TASK ITEM: Each entry below has to be written out again without any change.

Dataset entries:
• • • •

-- ==== Sys2Proof/Machine/Angle.lean ====
section
/-!
DEFINITION. Sys2Proof/Machine/Angle.lean: square root and angle of integers in exact or fixed-point arithmetic (R49, R212,
R325, R334, R357). The angle is a fraction of a turn, exact at every multiple of an eighth of a turn and within 2⁻⁶⁰
of a turn elsewhere (log 3).
-/
namespace Sys2Proof.Machine

/-- Fixed-point scale of the angle computation. -/
def fxScale : Int := 2 ^ 80

/-- Terms of the arctangent series: Σ (−1)^k t^(2k+1) / (2k+1), with `p` = t^(2k+1). -/
def atanTerms (t2 : Int) : Nat → Int → Int → Int → Int
  | 0, _, _, acc => acc
  | n + 1, k, p, acc =>
    let term := p / (2 * k + 1)
    atanTerms t2 n (k + 1) (p * t2 / fxScale) (if k % 2 = 0 then acc + term else acc - term)

/-- arctan of y/x in turns for 0 ≤ y ≤ x, 0 < x: exact at 0 and at an eighth of a turn. -/
def atanOctant (y x : Nat) : Rat :=
  if y = 0 then 0
  else if y = x then 1 / 8
  else
    -- above tan(π/8) the argument is reduced: atan t = π/4 − atan((1 − t) / (1 + t))
    let big := decide (5 * x < 12 * y)
    let (n, d) := if big then (x - y, x + y) else (y, x)
    let t := (n : Int) * fxScale / (d : Int)
    let a : Rat := (atanTerms (t * t / fxScale) 40 0 t 0 : Rat) / (fxScale : Rat) / (2 * piRat)
    if big then 1 / 8 - a else a

/-- The angle of the vector (cosine `x`, sine `y`) as a fraction of a turn in [0, 1); 0 for the zero vector. -/
def turnOf (y x : Int) : Rat :=
  let a := y.natAbs
  let b := x.natAbs
  if a = 0 ∧ b = 0 then 0
  else
    let q := if a ≤ b then atanOctant a b else 1 / 4 - atanOctant b a
    if 0 ≤ y then (if 0 ≤ x then q else 1 / 2 - q)
    else if x < 0 then 1 / 2 + q
    else if q = 0 then 0 else 1 - q

/-- Taylor terms of the sine: Σ (−1)^k z^(2k+1) / (2k+1)!. -/
def sinTerms (z2 : Int) : Nat → Int → Int → Int → Int
  | 0, _, _, acc => acc
  | n + 1, k, p, acc =>
    sinTerms z2 n (k + 1) (p * z2 / fxScale / ((2 * k + 2) * (2 * k + 3))) (if k % 2 = 0 then acc + p else acc - p)

/-- sin(2π e / 1,024) in units of 2⁻⁸⁰ for 0 ≤ e ≤ 256: exact at 0 and 256. -/
def sinQuarter (e : Nat) : Int :=
  if e = 256 then fxScale
  else
    let z := (e : Int) * 2 * piRat.num * fxScale / (1024 * (piRat.den : Int))
    sinTerms (z * z / fxScale) 24 0 z 0

/-- sin(2π e / 1,024) in units of 2⁻⁸⁰. -/
def sinTurn (e : Nat) : Int :=
  let k := e % 1024
  if k ≤ 256 then sinQuarter k
  else if k ≤ 512 then sinQuarter (512 - k)
  else if k ≤ 768 then -sinQuarter (k - 512)
  else -sinQuarter (1024 - k)

/-- cos(2π e / 1,024) in units of 2⁻⁸⁰. -/
def cosTurn (e : Nat) : Int := sinTurn (e + 256)

end Sys2Proof.Machine
end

• • • •

RESULT FOR THIS EXERCISE:
-- ==== Sys2Proof/Machine/Angle.lean ====
section
/-!
DEFINITION. Sys2Proof/Machine/Angle.lean: square root and angle of integers in exact or fixed-point arithmetic (R49, R212,
R325, R334, R357). The angle is a fraction of a turn, exact at every multiple of an eighth of a turn and within 2⁻⁶⁰
of a turn elsewhere (log 3).
-/
namespace Sys2Proof.Machine

/-- Fixed-point scale of the angle computation. -/
def fxScale : Int := 2 ^ 80

/-- Terms of the arctangent series: Σ (−1)^k t^(2k+1) / (2k+1), with `p` = t^(2k+1). -/
def atanTerms (t2 : Int) : Nat → Int → Int → Int → Int
  | 0, _, _, acc => acc
  | n + 1, k, p, acc =>
    let term := p / (2 * k + 1)
    atanTerms t2 n (k + 1) (p * t2 / fxScale) (if k % 2 = 0 then acc + term else acc - term)

/-- arctan of y/x in turns for 0 ≤ y ≤ x, 0 < x: exact at 0 and at an eighth of a turn. -/
def atanOctant (y x : Nat) : Rat :=
  if y = 0 then 0
  else if y = x then 1 / 8
  else
    -- above tan(π/8) the argument is reduced: atan t = π/4 − atan((1 − t) / (1 + t))
    let big := decide (5 * x < 12 * y)
    let (n, d) := if big then (x - y, x + y) else (y, x)
    let t := (n : Int) * fxScale / (d : Int)
    let a : Rat := (atanTerms (t * t / fxScale) 40 0 t 0 : Rat) / (fxScale : Rat) / (2 * piRat)
    if big then 1 / 8 - a else a

/-- The angle of the vector (cosine `x`, sine `y`) as a fraction of a turn in [0, 1); 0 for the zero vector. -/
def turnOf (y x : Int) : Rat :=
  let a := y.natAbs
  let b := x.natAbs
  if a = 0 ∧ b = 0 then 0
  else
    let q := if a ≤ b then atanOctant a b else 1 / 4 - atanOctant b a
    if 0 ≤ y then (if 0 ≤ x then q else 1 / 2 - q)
    else if x < 0 then 1 / 2 + q
    else if q = 0 then 0 else 1 - q

/-- Taylor terms of the sine: Σ (−1)^k z^(2k+1) / (2k+1)!. -/
def sinTerms (z2 : Int) : Nat → Int → Int → Int → Int
  | 0, _, _, acc => acc
  | n + 1, k, p, acc =>
    sinTerms z2 n (k + 1) (p * z2 / fxScale / ((2 * k + 2) * (2 * k + 3))) (if k % 2 = 0 then acc + p else acc - p)

/-- sin(2π e / 1,024) in units of 2⁻⁸⁰ for 0 ≤ e ≤ 256: exact at 0 and 256. -/
def sinQuarter (e : Nat) : Int :=
  if e = 256 then fxScale
  else
    let z := (e : Int) * 2 * piRat.num * fxScale / (1024 * (piRat.den : Int))
    sinTerms (z * z / fxScale) 24 0 z 0

/-- sin(2π e / 1,024) in units of 2⁻⁸⁰. -/
def sinTurn (e : Nat) : Int :=
  let k := e % 1024
  if k ≤ 256 then sinQuarter k
  else if k ≤ 512 then sinQuarter (512 - k)
  else if k ≤ 768 then -sinQuarter (k - 512)
  else -sinQuarter (1024 - k)

/-- cos(2π e / 1,024) in units of 2⁻⁸⁰. -/
def cosTurn (e : Nat) : Int := sinTurn (e + 256)

end Sys2Proof.Machine
end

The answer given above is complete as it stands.